How many lines in these records hold the string "true"? Reply with the number alone.

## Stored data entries
⁂

/-! ## The clauses, one by one, over a completed instruction -/

/-- Only FX33 and FX55 write memory, and a block write keeps the canonical form. -/
theorem wf_of_exec {i : Instr} {s t : State} (wf : Memory.wf s.mem) (h : exec i s = .next t) : Memory.wf t.mem := by
  cases i
  case ret =>
    obtain ⟨top, -, rfl⟩ := execRet_eq_next.1 h
    exact wf
  case call =>
    obtain ⟨-, rfl⟩ := execCall_eq_next.1 h
    exact wf
  case skp | sknp =>
    obtain ⟨k, -, rfl⟩ := keyTest_eq_next.1 h
    exact wf
  case drw =>
    obtain ⟨-, rfl⟩ := execDrw_eq_next.1 h
    exact wf
  case ldVxK =>
    rcases execLdVxK_eq_next.1 h with ⟨k, -, rfl⟩ | ⟨-, rfl⟩ <;> exact wf
  case ldB =>
    obtain ⟨-, rfl⟩ := execLdB_eq_next.1 h
    exact wf_memWriteBytes wf _ _
  case ldMemVx =>
    obtain ⟨-, rfl⟩ := execLdMemVx_eq_next.1 h
    exact wf_memWriteBytes wf _ _
  case ldVxMem =>
    obtain ⟨-, rfl⟩ := execLdVxMem_eq_next.1 h
    exact wf
  all_goals
    obtain rfl := complete_eq_next.1 h
    exact wf

/-- What a completed instruction leaves on the stack: one entry less, one return address more, or the same. -/
theorem stack_of_exec {i : Instr} {s t : State} (h : exec i s = .next t) :
    t.stack = s.stack ∨ t.stack = s.stack.dropLast ∨
      (s.stack.length < Config.stackDepth ∧ t.stack = s.stack ++ [s.PC + 2]) := by
  cases i
  case ret =>
    obtain ⟨top, -, rfl⟩ := execRet_eq_next.1 h
    exact .inr (.inl rfl)
  case call =>
    obtain ⟨room, rfl⟩ := execCall_eq_next.1 h
    exact .inr (.inr ⟨room, rfl⟩)
  all_goals exact .inl (onlyItsOwnWrites _ s t h .stack (by simp [writesOf]))

theorem depth_of_exec {i : Instr} {s t : State} (depth : s.stack.length ≤ Config.stackDepth)
    (h : exec i s = .next t) : t.stack.length ≤ Config.stackDepth := by
  rcases stack_of_exec h with same | popped | ⟨room, pushed⟩
  · rwa [same]
  · rw [popped, List.length_dropLast]
    omega
  · rw [pushed, List.length_append, List.length_singleton]
    omega

/-- A pushed return address is PC + 2 of a fetched instruction, so at most 0x1000 (R24). -/
theorem returns_of_exec {i : Instr} {s t : State} (returns : ∀ a ∈ s.stack, a.toNat ≤ 0x1000)
    (inside : s.PC.toNat + 1 ≤ 0xFFF) (h : exec i s = .next t) : ∀ a ∈ t.stack, a.toNat ≤ 0x1000 := by
  rcases stack_of_exec h with same | popped | ⟨-, pushed⟩
  · rwa [same]
  · rw [popped]
    exact fun a ha => returns a (List.mem_of_mem_dropLast ha)
  · rw [pushed]
    intro a ha
    rcases List.mem_append.1 ha with old | new
    · exact returns a old
    · rw [List.mem_singleton.1 new]
      bv_omega

/-- Each policy and each target stays within the bound of R24: BNNN reaches furthest, to 0xFFF + 0xFF. -/
theorem pc_of_policy {i : Instr} {s : State} {pc : Word} (returns : ∀ a ∈ s.stack, a.toNat ≤ 0x1000)
    (inside : s.PC.toNat + 1 ≤ 0xFFF) (allowed : PolicyAllows i s pc) : pc.toNat ≤ 0x10FE := by
  cases i
  all_goals simp only [PolicyAllows] at allowed
  case ret => exact (returns pc (List.mem_of_getLast? allowed)).trans (by decide)
  case sys | jp | call | jpV0 => omega
  all_goals bv_omega

/-- `wait` is written by FX0A alone; a wait that goes on is at the FX0A that began it. -/
theorem atKeyWait_of_exec {i : Instr} {s t : State} (inv : s.wait = .awaitingKey → AtKeyWait s)
    (fetched : fetchInstr s = .ok i) (h : exec i s = .next t) (awaiting : t.wait = .awaitingKey) : AtKeyWait t := by
  by_cases waits : .wait ∈ writesOf i
  · cases i
    case ldVxK x =>
      rcases execLdVxK_eq_next.1 h with ⟨k, -, rfl⟩ | ⟨-, rfl⟩
      · cases awaiting
      · exact atKeyWait_congr rfl rfl ⟨x, fetched⟩
    all_goals exact absurd waits (by simp [writesOf])
  · have before : s.wait = .awaitingKey := (onlyItsOwnWrites i s t h .wait waits).symm.trans awaiting
    obtain ⟨x, atWait⟩ := inv before
    rw [fetched] at atWait
    cases atWait
    exact absurd (by simp [writesOf]) waits

/-- Settles O23: the fetch bounds PC, and each clause is kept by the fetched instruction. -/
theorem stepKeepsInv : Obligations.StepKeepsInv := by
  intro s t inv h
  obtain ⟨-, i, fetched, next⟩ := step_eq_next.1 h
  obtain ⟨inside, -⟩ := fetchInstr_eq_ok.1 fetched
  exact
    { mem := wf_of_exec inv.mem next
      depth := depth_of_exec inv.depth next
      returns := returns_of_exec inv.returns inside next
      pc := pc_of_policy inv.returns inside (policyOfRow i s t next)
      wait := atKeyWait_of_exec inv.wait fetched next }

/-! ## Reset, the image and the host's moves -/

/-- Settles O10: no cell listed, no entry on the stack, no wait. -/
theorem resetInv : Obligations.ResetInv where
  mem := wf_reset
  depth := Nat.zero_le _
  returns := fun _ ha => absurd ha List.not_mem_nil
  pc := by decide
  wait := nofun

theorem inv_loadImage (image : List Byte) : Inv (loadImage image State.reset) where
  mem := wf_memWriteBytes wf_reset _ image
  depth := resetInv.depth
  returns := resetInv.returns
  pc := resetInv.pc
  wait := nofun

theorem boot_of_fits {image : List Byte} (fits : image.length ≤ Config.progMax) :
    boot image = .next (loadImage image State.reset) := if_pos fits

theorem boot_of_too_long {image : List Byte} (long : Config.progMax < image.length) :
    boot image = .refused (.imageTooLong image.length) := if_neg (Nat.not_le.2 long)

theorem inv_boot {image : List Byte} {s : State} (h : boot image = .next s) : Inv s := by
  rcases Nat.lt_or_ge Config.progMax image.length with long | fits
  · rw [boot_of_too_long long] at h
    cases h
  · rw [boot_of_fits fits] at h
    cases h
    exact inv_loadImage image

theorem inv_stepCall {s : State} (inv : Inv s) : Inv (stepCall s).1 := by
  cases answer : step s with
  | next t =>
    rw [stepCall_of_next answer]
    exact stepKeepsInv s t inv answer
  | fault k =>
    rw [stepCall_of_fault answer]
    exact inv.congr rfl rfl rfl rfl
  | refused r => exact absurd answer (step_ne_refused s r)

theorem inv_tickCall {s : State} (inv : Inv s) : Inv (tickCall s).1 := by
  cases fault : s.fault with
  | some k => rwa [tickCall_of_faulted fault]
  | none =>
    rw [tickCall, tick_of_running fault]
    exact inv.congr rfl rfl rfl rfl

theorem inv_apply (m : Move) {s : State} (inv : Inv s) : Inv (m.apply s).1 := by
  cases m
  case step => exact inv_stepCall inv
  case tick => exact inv_tickCall inv
  case keySet | keyClear | clearDirty => exact inv.congr rfl rfl rfl rfl
  case readFrame | readTone | readTimers => exact inv

theorem inv_runMoves {s : State} (inv : Inv s) (ms : List Move) : Inv (runMoves ms s) := by
  induction ms generalizing s with
  | nil => exact inv
  | cons m ms ih => exact ih (inv_apply m inv)

/-- Settles O24: the moves one at a time, from the loaded image on. -/
theorem movesKeepInv : Obligations.MovesKeepInv :=
  ⟨fun m _ => inv_apply m, fun _ _ ms booted => inv_runMoves (inv_boot booted) ms⟩

end Sys2Proof.Machine
end

section
/-!
PROOFS. The jumps, the call with its return, the register skips and the jump to itself (41_control_flow.md).
-/
namespace Sys2Proof.Machine

/-! ## Jumps (R111, R112, R114) -/

/-- A jump completes in every state and changes only PC. -/
theorem jumpTo_spec (target : Word) (s : State) :
    ∃ t, jumpTo target s = .next t ∧ t.PC.toNat = target.toNat ∧ OnlyChanges [.PC] s t :=
  ⟨_, jumpTo_eq target s, rfl, onlyChanges_setPC (by simp) s target⟩

/-- Settles O26: both are a jump to NNN with a high nibble of 0. -/
theorem jumpsSetPC : Obligations.JumpsSetPC := by
  intro nnn s
  have jump := jumpTo_spec (addr16 nnn) s
  rw [addr16_toNat] at jump
  exact ⟨decode_sys, decode_jp nnn, jump, jump⟩

/-- Settles O29: a jump to the sum, which stays below 2 ^ 16. -/
theorem jumpV0 : Obligations.JumpV0 := by
  intro nnn s
  have jump := jumpTo_spec (addr16 nnn + zext16 (s.readV offsetReg)) s
  rw [jumpV0_target_toNat] at jump
  exact ⟨decode_jpV0 nnn, jump⟩

/-- Settles O28: the entry that the call pushed is the top that the return pops. -/
theorem callThenReturn : Obligations.CallThenReturn := by
  intro nnn s t u called stack
  obtain ⟨-, rfl⟩ := execCall_eq_next.1 called
  exact ⟨_, exec_ret_of_top stack, rfl, rfl⟩

/-! ## The register skips (R117, R118) -/

/-- In groups 5 and 9 only the low digit 0 makes an instruction (R76, D5). -/
theorem decode_of_high_digit {a : Nibble} (group : a = 0x5#4 ∨ a = 0x9#4) (x y : Nibble) {n : Nibble}
    (high : n ≠ 0x0#4) : decode (a ++ x ++ y ++ n) = .error (.invalidOpcode (a ++ x ++ y ++ n)) := by
  apply (invalidWordsRejected _).1.1
  rcases group with rfl | rfl
  · exact .inl (by simpa using high)
  · exact .inr (.inr (.inl (by simpa using high)))

/-- Settles O31: both are one conditional skip, on equality and on its negation. -/
theorem skipRegister : Obligations.SkipRegister := by
  intro x y s
  have onEqual := skipIf_spec (c := s.readV x == s.readV y) beq_iff_eq s
  have onDiffer := skipIf_spec (c := s.readV x != s.readV y) bne_iff_ne s
  rw [not_ne_iff] at onDiffer
  exact ⟨decode_seReg x y, decode_sneReg x y,
    fun n high => ⟨decode_of_high_digit (.inl rfl) x y high, decode_of_high_digit (.inr rfl) x y high⟩,
    onEqual, onDiffer⟩

/-! ## A step that changes nothing, for ever -/

theorem safeRun_of_fixed {s : State} (fixed : step s = .next s) (n : Nat) : SafeRun n s := by
  induction n with
  | zero => trivial
  | succ n ih => exact ⟨s, fixed, ih⟩

/-- Settles O32: a jump to the address that PC has leaves the state as it is. -/
theorem selfJumpLoops : Obligations.SelfJumpLoops := by
  intro s nnn running here inside word
  have decoded : decode (wordAt s.mem s.PC.toNat) = .ok (.jp nnn) := by
    rw [← decode_jp nnn, ← word]
    rfl
  have target : addr16 nnn = s.PC := BitVec.eq_of_toNat_eq (by rw [addr16_toNat, here])
  have fixed : step s = .next s := by
    rw [step_of_decode running (by omega) decoded, exec, execJp, target, jumpTo_eq]
    rfl
  exact ⟨fixed, safeRun_of_fixed fixed⟩

end Sys2Proof.Machine
end

section
/-!
PROOFS. The arithmetic family (42_alu.md sections 2 to 5): results with and without a flag, and the random byte.
-/
namespace Sys2Proof.Machine

/-! ## One register written, with no flag (D31) -/

/-- Settles O34: the sum modulo 256 written to Vx. -/
theorem addImmediate : Obligations.AddImmediate := by
  intro x kk s
  obtain ⟨t, next, result, rest⟩ := writeResult_spec x (addMod (s.readV x) kk) s
  exact ⟨decode_addImm x kk, t, next, by rw [result, addMod_toNat], rest⟩

/-- A result known bit by bit. -/
theorem writeResult_bits {r : Byte} {bit : Nat → Bool} (bits : ∀ b, r.getLsbD b = bit b) (x : Nibble) (s : State) :
    ∃ t, writeResult x r s = .next t ∧ (∀ b : Nat, (t.readV x).getLsbD b = bit b) ∧ RegsKeptBut x s t ∧
      t.PC = s.PC + 2 ∧ OnlyChanges [.V, .PC] s t := by
  obtain ⟨t, next, result, rest⟩ := writeResult_spec x r s
  exact ⟨t, next, fun b => by rw [result, bits], rest⟩

/-- Settles O36: each operation acts on each bit alone. -/
theorem logicBitwise : Obligations.LogicBitwise := fun x y s =>
  ⟨decode_orReg x y, decode_andReg x y, decode_xorReg x y,
    writeResult_bits (fun _ => BitVec.getLsbD_or) x s, writeResult_bits (fun _ => BitVec.getLsbD_and) x s,
    writeResult_bits (fun _ => BitVec.getLsbD_xor) x s⟩

/-! ## A result and then a flag (R97, D4) -/

theorem resultAndFlag_setResultThenFlag {x : Nibble} {r : Byte} {f : Bool} {n : Nat} {P : Prop} (value : r.toNat = n)
    (flag : f = true ↔ P) (s : State) : ResultAndFlag x n P s (s.setResultThenFlag x r f) := by
  refine ⟨fun notFlag => ?_, fun holds => ?_, fun fails => ?_, fun j notX notFlag => ?_⟩
  all_goals rw [State.setResultThenFlag_readV]
  · rw [if_neg (show x ≠ flagReg from notFlag), if_pos rfl, value]
  · exact (if_pos rfl).trans ((flagByte_eq_one f).2 (flag.2 holds))
  · exact (if_pos rfl).trans ((flagByte_eq_zero f).2 (Bool.eq_false_iff.2 (mt flag.1 fails)))
  · rw [if_neg (show j ≠ flagReg from notFlag), if_neg notX]

/-- The result goes to Vx and the flag to VF, which keeps the flag for x = F; PC moves on by 2. -/
theorem writeResultAndFlag_spec {r : Byte} {f : Bool} {n : Nat} {P : Prop} (value : r.toNat = n) (flag : f = true ↔ P)
    (x : Nibble) (s : State) :
    ∃ t, writeResultAndFlag x r f s = .next t ∧ ResultAndFlag x n P s t ∧ t.PC = s.PC + 2 ∧
      OnlyChanges [.V, .PC] s t :=
  ⟨(s.setResultThenFlag x r f).advance .step, rfl, resultAndFlag_setResultThenFlag value flag s, rfl,
    (onlyChanges_setResultThenFlag (by simp) s x r f).advance (by simp) .step⟩

/-- Settles O37: the sum and the carry. -/
theorem addRegister : Obligations.AddRegister := fun x y s =>
  ⟨decode_addReg x y, writeResultAndFlag_spec (addMod_toNat _ _) (carryFlag_iff _ _) x s⟩

/-- Settles O38: the difference and no borrow. -/
theorem subRegister : Obligations.SubRegister := fun x y s =>
  ⟨decode_subReg x y, writeResultAndFlag_spec (subMod_toNat _ _) (noBorrowFlag_iff _ _) x s⟩

/-- Settles O39: half of Vy and the bit dropped. -/
theorem shiftRight : Obligations.ShiftRight := fun x y s =>
  ⟨decode_shrReg x y, writeResultAndFlag_spec (shiftRight1_toNat _) (lsbFlag_iff _) x s⟩

/-- Settles O40: the difference the other way round and no borrow. -/
theorem subReverse : Obligations.SubReverse := fun x y s =>
  ⟨decode_subnReg x y, writeResultAndFlag_spec (subMod_toNat _ _) (noBorrowFlag_iff _ _) x s⟩

/-- Settles O41: twice Vy and the bit dropped. -/
theorem shiftLeft : Obligations.ShiftLeft := fun x y s =>
  ⟨decode_shlReg x y, writeResultAndFlag_spec (shiftLeft1_toNat _) (msbFlag_iff _) x s⟩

⁂

## Answer
2